Fortunately for her, Imera was incessant as a puppy. Just as soon as she had bathed in the cool water from the well, eaten breakfast and put on some fresh half-garb, she was ambushed in the main hall by Imera. He had kept his coat, the temperature having finally returned to a more seasonable level. 

“Ana!” He said, as soon as he burst in through the door, smiling like seeing her was a pleasant surprise, “How are you today?”

“Well enough. Going to start on another focus today. I assume you’ll want to tag along?”

“Yes, I would,” he said,  “Making a blood weight?”

“Mm, perhaps. We’ve got a few extras in the workshop, but they’re shipped in from Dzhemor. Foreign to me.” 

He nodded, and the two left the church. They followed the main road up to the Teper and the lots where the various carpenters and blacksmiths worked in tandem. Of the thousand or so that lived in the city, it was a quite large proportion that made their living on the riverside, whether by fishing, crafting, begging or trading. Here, ore and lumber taken from higher up the river was refined into every kind of tool and furniture and even architecture as the continual fires of industry spat black smoke into the blue sky, and wood and metal refuse onto the cobbled streets. While she couldn’t see it over the buildings, the harbor was almost always near full; small boats would often bring themselves aground near to the city to rest and recuperate. With a turn around an alley, she came to the smithy she preferred, a small cobbled building with a forge that laid empty and cold in the morning air. Ana walked in first.

Awaiting her was a familiar, if unexpected face. Demi was a short child, even for a ten-year old, who grinned at Ana’s arrival. She was missing a front tooth, with willowy blonde hair streaming down her face. The shop was in a relative state of order still, with every variety of metal tool that one could imagine neatly hanging from the ceiling or placed in one of the many bins.

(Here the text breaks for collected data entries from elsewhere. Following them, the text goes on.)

/-! ### Queues and readable records -/

/-- The contexts a port owns. -/
def State.owned (s : State) (p : Port) : List Nat :=
  filterIdx 32 (fun i => (s.ctx i).st != 0 && (s.ctx i).owner == p)

/-- Records of a queue that are published. -/
def Queue.readable (q : Queue) : List QRec := q.recs.filter (fun r => r.pub.isSome)

/-- Records a port can read, in order of publication and in journal order within one (R317). -/
def State.readable (s : State) (p : Port) : List QRec :=
  let own := ((s.owned p).map (fun i => (s.ctx i).queue.readable)).flatten
  sortBy (fun r => (r.pub.getD 0 : Int) * 2 ^ 64 + r.ord) ((s.port p).house.readable ++ own)

/-- EVT of the status byte, R301. -/
def State.evt (s : State) (p : Port) : Bool :=
  !(s.port p).house.readable.isEmpty || (s.owned p).any (fun i => !(s.ctx i).queue.readable.isEmpty)

/-- Puts a record into a queue of 64; a full queue drops its oldest (R322). The flag says whether one was dropped. -/
def Queue.put (q : Queue) (r : QRec) : Queue × Bool :=
  if q.recs.length < 64 then ({ q with recs := q.recs ++ [r] }, false)
  else ({ recs := q.recs.drop 1 ++ [r], lost := satAdd 65535 q.lost 1 }, true)

/-! ### Attention causes, R336 -/

/-- Cause TAGDONE. -/
def State.tagDone (s : State) (p : Port) : Bool :=
  s.chan.tags.any (fun t => match t with
    | some t => t.port == p && t.done && !t.discard
    | none => false)

/-- Cause UNMET: a contract in force of a context the port owns is not met in the chosen mode (R50). -/
def State.unmetFor (s : State) (p : Port) : Bool :=
  s.aon.unmet && s.running.any (fun i => (s.ctx i).owner == p && !contractMet s.md.chosen (s.ctx i).contract)

/-- The LAPSE bit of a port. -/
def State.lapse (s : State) : Port → Bool
  | .tw => s.aon.lapse0
  | .hs => s.aon.lapse1

/-- The attention causes of a port, FAULT_READ bytes 4-7. -/
def State.causes (s : State) (p : Port) : Nat :=
  let q := s.port p
  flagsOf [s.tagDone p, s.lapse p, s.unmetFor p, q.causeNew, q.causeReset, q.causePeer, q.causeSpan]

/-- Whether the signal of R45 stands. -/
def State.stands (s : State) (p : Port) : Bool := s.evt p || s.causes p != 0

/-- TW_IBR in force. -/
def State.ibr (s : State) : Bool := s.feat 18

/-- Asserts a port's signal: ALERT_N or an in-band request due, and a Host Notify due where accepted (R45, R361). In the
test state of R560 no port signals: only the comparator and the clamps work there. -/
def raise (p : Port) (s : State) : State :=
  if s.pins.testMode then s else
  match p with
  | .tw =>
    let s := if s.ibr then { s with tw.ibrPend := true } else s.modPort .tw ({ · with signal := true })
    if s.feat 19 && !s.tw.hnOff then { s with tw.hnPend := true, tw.retries := 0 } else s
  | .hs => s.modPort .hs ({ · with signal := true })

/-- Releases the signals whose cause no longer stands (R45, R357). -/
def settle (s : State) : State :=
  let s := if s.stands .tw then s else
    { s.modPort .tw ({ · with signal := false }) with
      tw.ibrPend := false, tw.hnPend := false }
  if s.stands .hs then s else s.modPort .hs ({ · with signal := false })

/-- A cause begins to stand on a port. -/
def cause (p : Port) (f : PortSt → PortSt) (s : State) : State := raise p (s.modPort p f)

/-! ### The fault summary -/

/-- The part writes sources of live replies: for a copy of theirs whose transfer is open that is a change, of the same contents
too (R307). -/
def wrote (of : Nat → List Byte → Bool) (s : State) : State :=
  let note (p : PortSt) : PortSt :=
    { p with copied := p.copied.map (fun c => { c with written := c.written || of c.code c.payload }) }
  { s with chan.tw := note s.chan.tw, chan.hs := note s.chan.hs }

/-- Whether a REG_READ copies a register of a block from `a` on. -/
def regsFrom (a n : Nat) (code : Nat) (pl : List Byte) : Bool :=
  code == 0xE0 && leAt pl 0 2 < a + n && a < leAt pl 0 2 + 4 * byteAt pl 2

/-- Latches a bit of the fault summary, R336: NEWFAULT stands on both ports. -/
def latchFault (k : Nat) (s : State) : State :=
  let s := wrote (fun code _ => code == 0x05) s
  let s := { s with
    chan.faults := setBit s.chan.faults k true
    chan.faultFrame := if s.framesRun then s.frame.n else 0xFFFFFFFF }
  let s := cause .tw (fun q => { q with causeNew := true, seen := setBit q.seen k false }) s
  cause .hs (fun q => { q with causeNew := true, seen := setBit q.seen k false }) s

/-! ### Records -/

/-- Bit of the event mask that lets in a house record of a type, R320. -/
def maskBit : Nat → Option Nat
  | 0x20 => some 0 | 0x21 => some 1 | 0x30 => some 2 | 0x40 => some 3 | 0x50 => some 4 | 0x60 => some 5
  | 0x70 => some 6 | 0x7F => some 7
  | _ => none

/-- Whether a port's mask lets in a house record. -/
def admitted (q : PortSt) (typ : Nat) : Bool :=
  match maskBit typ with
  | some k => getBit q.evtMask k
  | none => true

/-- Whether spill runs, R507. -/
def State.spillOn (s : State) : Bool :=
  s.feat 82 && (match s.mem.map with | some m => m.spill.isSome | none => false) &&
    (60 < s.grace .tw || 60 < s.grace .hs || s.jrn.force)

/-- Enters a record in the journal, R504: the ring holds 8 192; a record that spill has not yet taken and that the ring
overwrites is counted as lost (R522). -/
def journal (r : Rec) (s : State) : State :=
  let on := s.spillOn
  let drop := 8192 ≤ s.jrn.ring.length
  let j := s.jrn
  let lost := on && drop && 8192 ≤ j.waiting.length
  { s with
    jrn := { j with
      ring := (if drop then j.ring.drop 1 else j.ring) ++ [r]
      next := succ32 j.next
      waiting := if on then (if lost then j.waiting.drop 1 else j.waiting) ++ [r] else []
      spillNext := if on then (if lost then succ32 j.spillNext else j.spillNext) else succ32 j.next
      lostRun := j.lostRun || lost
      lostFirst := if lost && !j.lostRun then j.spillNext else j.lostFirst
      lostCount := if lost then satAdd 65535 j.lostCount 1 else j.lostCount }
    chan.ord := s.chan.ord + 1 }

/-- Moves house records to the house queues of the ports whose masks let them in, with their publication (R316). -/
def deliver (p : Port) (rs : List QRec) (s : State) : State :=
  rs.foldl (fun s r =>
    if admitted (s.port p) r.r.typ then
      s.modPort p (fun q =>
        let (h, d) := q.house.put r
        { q with house := h, dropped := if d then satAdd 65535 q.dropped 1 else q.dropped })
    else s) s
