-- ==== Sys2Proof/Machine/Hearth.lean ====
section
/-! DEFINITION. The Hearth: account, requests, grants, decisions, refusals and revocations (R63-R71).
Conventions that the spec leaves open: log 32 (DESIGN CHOICE). -/

namespace Sys2Proof.Machine
open Sys2Proof

/-- Rank of a class, R64. -/
def rank : Nat → Nat
  | 0 => 0 | 1 => 0 | 2 => 1 | 3 => 1 | 4 => 1 | 5 => 2 | 6 => 3 | 7 => 3
  | _ => 4

/-- Revocable by class, R64; a USER grant is as LEAVE named it. -/
def classRevocable (cls : Nat) : Bool := cls == 2 || cls == 4 || cls == 5

/-- Standing by class, R64. -/
def standing (cls : Nat) : Bool := cls == 1 || cls == 2 || cls == 5

/-- Base of a mode in hu, R63. -/
def baseOf (m : ModeSel) : Nat :=
  match m.mode with
  | .off => 0 | .hibernate => 0 | .doze => 1 | .watch => 3 | .safe => 4 | .boot => 12
  | .active | .service =>
    match m.rate with
    | 2 => 3 | 3 => 10 | 4 => 12 | 5 => 15 | 6 => 18
    | _ => 12

/-- Base of the present mode. -/
def State.base (s : State) : Nat := baseOf s.sel

/-- The held grants in slot order. -/
def State.grants (s : State) : List Grant := s.power.slots.filterMap id

/-- Sum of held costs. -/
def State.heldCost (s : State) : Nat := sumN (s.grants.map (·.cost))

/-- What is left of the cap. -/
def State.avail (s : State) : Nat := s.power.cap - s.base - s.heldCost

/-- The grant of a class that a requester holds. -/
def State.grantOf (s : State) (cls who : Nat) : Option Grant := s.grants.find? (fun g => g.cls == cls && g.who == who)

/-- Its cost, 0 without a grant. -/
def State.grantCost (s : State) (cls who : Nat) : Nat :=
  match s.grantOf cls who with
  | some g => g.cost
  | none => 0

/-- The pending request of a class and requester. -/
def State.reqOf (s : State) (cls who : Nat) : Option Req := s.power.reqs.find? (fun q => q.cls == cls && q.who == who)

/-- Releases a requester's grant of a class. -/
def releaseGrant (cls who : Nat) (s : State) : State :=
  { s with power.slots := s.power.slots.map (fun g => match g with
      | some g => if g.cls == cls && g.who == who then none else some g
      | none => none) }

/-- Sets the cost of a held grant. -/
def setCost (cls who cost : Nat) (s : State) : State :=
  { s with power.slots := s.power.slots.map (fun g => match g with
      | some g => if g.cls == cls && g.who == who then some { g with cost := cost } else some g
      | none => none) }

/-- Withdraws a pending request. -/
def withdraw (cls who : Nat) (s : State) : State :=
  { s with power.reqs := s.power.reqs.filter (fun q => !(q.cls == cls && q.who == who)) }

/-- Drops what waits to be asked again. -/
def dropReReq (cls who : Nat) (s : State) : State :=
  { s with power.rereq := s.power.rereq.filter (fun q => !(q.cls == cls && q.who == who)) }

/-- Enters a request of 1 to 255 hu (R64). A request of the same class and requester is replaced. Requests of one tick
arrive equally, and the tie order of R66 sorts them (DESIGN CHOICE, log 32). -/
def request (cls who cost : Nat) (incr : Bool) (stage : Nat) (revocable : Bool) (s : State) : State :=
  let s := dropReReq cls who (withdraw cls who s)
  let a := if s.clk.tb == s.power.arrivedAt then s.power.arrivals else s.power.arrivals + 1
  let q : Req := { cls := cls, who := who, cost := max 1 (min 255 cost), incr := incr, waits := 0, stage := stage,
                   arrival := a, revocable := revocable }
  { s with power.reqs := s.power.reqs ++ [q], power.arrivals := a, power.arrivedAt := s.clk.tb }

/-- A standing grant follows a need: it shrinks at once, asks for the increment when it grows, and asks anew when none
is held (R64). A cost is at most 255. -/
def follow (cls who need : Nat) (s : State) : State :=
  let cost := min 255 need
  let have_ := s.grantCost cls who
  if cost == 0 then dropReReq cls who (withdraw cls who (releaseGrant cls who s))
  else if (s.grantOf cls who).isNone then request cls who cost false 0 (classRevocable cls) s
  else if cost ≤ have_ then withdraw cls who (setCost cls who cost s)
  else request cls who (cost - have_) true 0 (classRevocable cls) s

/-- A requester that waits to ask again. -/
def askLater (cls who : Nat) (frames : Option Nat) (dip : Bool) (s : State) : State :=
  let s := dropReReq cls who s
  { s with power.rereq := s.power.rereq ++ [{ cls := cls, who := who, frames := frames, dip := dip }] }

/-- The total drive amplitude of the set in use, in half volts, as the profile asks (R102, R119). -/
def profileTotal (s : State) : Nat :=
  let p := s.fe.applied.getD s.fe.inUse []
  byteAt p 10 + (if s.feat 0 && bit (byteAt p 0) 3 then byteAt p 11 else 0)

/-- Cost of SCAN for a total of `h` half volts at a frame rate, R64. -/
def scanCost (h f : Nat) : Nat := if h ≤ 8 then 0 else ceilDiv ((h * h - 64) * f) (4 * 1920)

/-- The highest whole-volt amplitude, in half volts, whose cost fits, never below 4 Vpp (R68). -/
def scanFit (f budget : Nat) : Nat :=
  (List.range 21).foldl (fun a v => if 4 ≤ v && scanCost (2 * v) f ≤ budget then 2 * v else a) 8

/-- The number of a bridge in an EXCITE requester, and the requester of a bridge. -/
def exciteWho (n : Nat) : Nat := 0x51 + 256 * n
def bridgeOf (who : Nat) : Nat := who / 256
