/-- The film estimate of one node, R164: the film in I counts and the residue in I counts, both with 32 fractional bits.
`nu` has 4 fractional bits; `rho` is BCYC/CYC. -/
def filmNode (dual wetLine : Bool) (nu : Nat) (rho : Int) (bia bqa bib bqb ia qa ib qb : Int) : Int × Int :=
  let ma : Int := max (absN bia) 1
  let mb : Int := max (absN bib) 1
  let are := (bia - ia) * fx / ma
  let aim := (qa - bqa) * fx / ma
  let bre := (bib - ib) * fx / mb
  let bim := (qb - bqb) * fx / mb
  let resid0 : Int := absN (bre - are) * ma
  if dual && (nu ≤ 8 * absN (qa - bqa) || wetLine) then
    let m := if aim == 0 then rho else bim * fx / aim
    let u :=
      if m * rho ≤ fx * fx then 10 * fx
      else if rho ≤ m then fx / 10
      else
        let den := rho * (m * rho / fx - fx) / fx
        if den ≤ 0 then 10 * fx
        else clampI (fx / 10) (10 * fx) (isqrt (((rho - m) * fx / den) * fx).toNat)
    let u2 := u * u / fx
    let h := aim * (fx + u2) / u
    let q := fx + rho * rho / fx * u2 / fx
    let fa := h * fx / (fx + u2)
    let fb := h * fx / q
    let k := are - fa
    (fa * ma, (absN (bre - fb - k) + absN (bim - h * rho / fx * u / fx * fx / q) : Nat) * ma)
  else (0, resid0)

/-- What the estimate leaves for one node. -/
structure NodeImage where
  filt : Int
  film : Int
  delta : Int
  resid : Nat
  deriving DecidableEq, Repr

/-- The estimator runs (R165): tone B is on and FILM is accepted. -/
def State.filmOn (s : State) : Bool := 0 < s.planes.comp.appB && s.feat 2

/-- Whether a line is loaded by a film (R164). -/
def wetLine (s : State) : Array Bool :=
  let b := s.planes.comp
  let on := b.charge && s.feat 1 && s.cal.d.capturedC
  let q := (b.stxQ ++ b.srxQ).toArray
  let c := s.cal.d.cbQ.toArray
  ((List.range 104).map (fun l => on && 64 ≤ at_ q l - at_ c l)).toArray

/-- Nodes within 1 pitch of the peak of a candidate or contact of the previous frame (R164). -/
def frozenNodes (s : State) : Array Bool :=
  let ps := s.pipe.cands.map (·.peak) ++ s.pipe.contacts.map (·.peak)
  ((List.range 2560).map (fun i => ps.any (fun p => nodeDist2 i p ≤ 1))).toArray

/-- The baselines that the estimate needs are captured: tone B's too while it takes part (R165, R193). -/
def State.baseOn (s : State) : Bool := s.cal.d.captured && (!s.filmOn || s.cal.d.capturedB)

/-- Film, `FILM`, `DELTA` and the residue of every node (R164, R165). A hop frame leaves `filt` as it is. -/
def filmImage (s : State) : List NodeImage :=
  let b := s.planes.comp
  let d := s.cal.d
  let dual := s.filmOn
  let p := s.prof
  let rho : Int := (p.bcyc : Int) * fx / max 1 p.cyc
  let wl := wetLine s
  let fz := frozenNodes s
  let (ia, qa, ib, qb) := (b.ia.toArray, b.qa.toArray, b.ib.toArray, b.qb.toArray)
  let (bia, bqa, bib, bqb) := (d.bia.toArray, d.bqa.toArray, d.bib.toArray, d.bqb.toArray)
  let nus := ((List.range 40).map (fun r => Int.ofNat (s.nu r))).toArray
  let filt := s.pipe.filt.toArray
  (List.range 2560).map (fun i =>
    let nu := (at_ nus (i % 40)).toNat
    if nu == 0 || !s.baseOn then { filt := 0, film := 0, delta := 0, resid := 0 }
    else
      let (f, r) := filmNode dual (wl.getD (i / 40) false || wl.getD (64 + i % 40) false) nu rho
        (at_ bia i) (at_ bqa i) (at_ bib i) (at_ bqb i) (at_ ia i) (at_ qa i) (at_ ib i) (at_ qb i)
      let old := at_ filt i
      let new := if b.hop || fz.getD i false then old else old + (f - old) / 4
      let w := if s.pipe.surface.wet then new else 0
      { filt := new
        film := if dual then sat16 (roundDiv (256 * new) (nu * 2 ^ 32)) else 0
        delta := sat16 (roundDiv (256 * ((at_ bia i - at_ ia i) * fx - w)) (nu * 2 ^ 32))
        resid := if dual then (256 * r / (nu * fx)).toNat else 0 })

/-! ### Classes, R166 -/

/-- The marks of order 1 of a line or channel of the computed bank: open, clamped, clipped. -/
def txNoise (b : Bank) (t : Nat) : Bool :=
  getBit b.openTx t || bit (b.range.getD (40 + t) 0) 7 || bit (b.range.getD (40 + t) 0) 5
def rxNoise (b : Bank) (r : Nat) : Bool :=
  getBit b.openRx r || bit (b.range.getD (104 + r) 0) 7 || bit (b.range.getD (104 + r) 0) 5 || bit (b.range.getD r 0) 5

/-- The class of a node before palms and shadows. `nu` has 4 fractional bits, so 4 nu counts are `nu` / 4. -/
def classOf (noise valid dual glove : Bool) (thr : Nat) (nu : Nat) (qd : Nat) (x : NodeImage) : Nat :=
  if noise then 4
  else if !valid then 0
  else if 64 ≤ x.resid then 4
  else if (thr : Int) ≤ x.delta then 1
  else if glove && (3 * thr / 8 : Nat) ≤ x.delta then 2
  else if 48 ≤ absN x.film || x.delta ≤ -64 || (!dual && nu ≤ 4 * qd) then 3
  else 0

/-- The classes of all nodes. -/
def classes (s : State) (xs : List NodeImage) : List Nat :=
  let b := s.planes.comp
  let tx := ((List.range 64).map (txNoise b)).toArray
  let rx := ((List.range 40).map (rxNoise b)).toArray
  let th := s.cal.d.thr.toArray
  let qa := b.qa.toArray
  let bqa := s.cal.d.bqa.toArray
  let nus := ((List.range 40).map (fun r => Int.ofNat (s.nu r))).toArray
  xs.mapIdx (fun i x =>
    let nu := (at_ nus (i % 40)).toNat
    classOf (tx.getD (i / 40) false || rx.getD (i % 40) false) (0 < nu && s.baseOn) s.filmOn (s.feat 4)
      (th.getD i 128) nu (absN (at_ qa i - at_ bqa i)) x)

/-! ### The surface state, R167, R184 -/

/-- State code of a CAL record of the pipeline. -/
def surfaceCode (wet flooded : Bool) : Nat := if wet then (if flooded then 2 else 1) else 0

/-- A CAL record of the pipeline, R184: it reports sensed data, so it carries the time of the MUTUAL slot (R20). -/
def senseRec (sub item value : Nat) (s : State) : State :=
  putHouse s.frame.mutComp 0x50 ([b8 sub, b8 item] ++ le 2 value ++ le 4 s.frame.comp) s

/-- WET_ENTER: E at or above 12 in 2 counted frames; FLOOD_ENTER follows when half the tile is decided with it. -/
def wetEnter (s : State) : State :=
  let u := s.pipe.surface
  if u.nextWet || u.wetRun < 2 then s
  else
    let fl : Bool := 1280 ≤ u.e
    let s := { s with pipe.surface.nextWet := true, pipe.surface.wetRun := 0, pipe.surface.dryRun := 0,
                      pipe.surface.nextFlooded := fl }
    let s := senseRec 0x40 (surfaceCode true fl) u.e s
    if fl then senseRec 0x44 2 u.e s else s

/-- WET_LEAVE: E below 4 in 256 counted frames; FLOOD_LEAVE comes first. -/
def wetLeave (s : State) : State :=
  let u := s.pipe.surface
  if !u.nextWet || u.dryRun < 256 then s
  else
    let s := { s with pipe.surface.nextWet := false, pipe.surface.nextFlooded := false, pipe.surface.wetRun := 0,
                      pipe.surface.dryRun := 0 }
    let s := if u.nextFlooded then senseRec 0x45 0 u.e s else s
    senseRec 0x41 0 u.e s

/-- FLOODED while E is at or above half the tile. -/
def floodStep (s : State) : State :=
  let u := s.pipe.surface
  let fl : Bool := u.nextWet && 1280 ≤ u.e
  if fl == u.nextFlooded then s
  else senseRec (if fl then 0x44 else 0x45) (surfaceCode u.nextWet fl) u.e
    { s with pipe.surface.nextFlooded := fl }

The girl kicked her feet back and forth at the stool, straightening her dress. 

“Hi, Miss Metremte!” She yelped out before looking at Imera, “Who’s that guy?”

“Oh, that’s one of my comrades, Imera,” she said, introducing him, “Are your parents around, Demi?”

“No. They went out, and left me in charge. Dad says it’s just for the morning.”

Ana nodded.

“Good to know. Say, would you mind me taking a peek in the back? I need some stuff for a new focus.”

The girl nodded and pulled a key from its place on a hook, before walking to a door in the back. Ana followed her through the door, to the workshop behind it. Inside was the real stock – alongside unfinished tools and ornaments were spearheads and knife-blades, and the various components of full swords. Their fresh steel gleamed dully against the light.

“Are you looking for something specific? I’ve been learning our inventory so I think I can find it, if you need,” she said, bouncing on her heels proudly. Ana tried her best to not make her smile seem condescending.

“Oh, no Demi, that’ll be fine. I’ll get what I need, and then come back to you.”
The girl nodded, and wandered back to the front of the smithy. As she left, Imera leaned in close and lowered his voice.

“Is this place licensed to be selling weapons? You could arm a small platoon if you put all these together.”

“If it isn’t, that’s not my jurisdiction,” said Ana, “The riverboats and traders are always looking for young folks looking to take spears and muskets for them. The Shperis are simply meeting a demand. And besides, they give good prices to the Church. I know them. They go to a weekly service.”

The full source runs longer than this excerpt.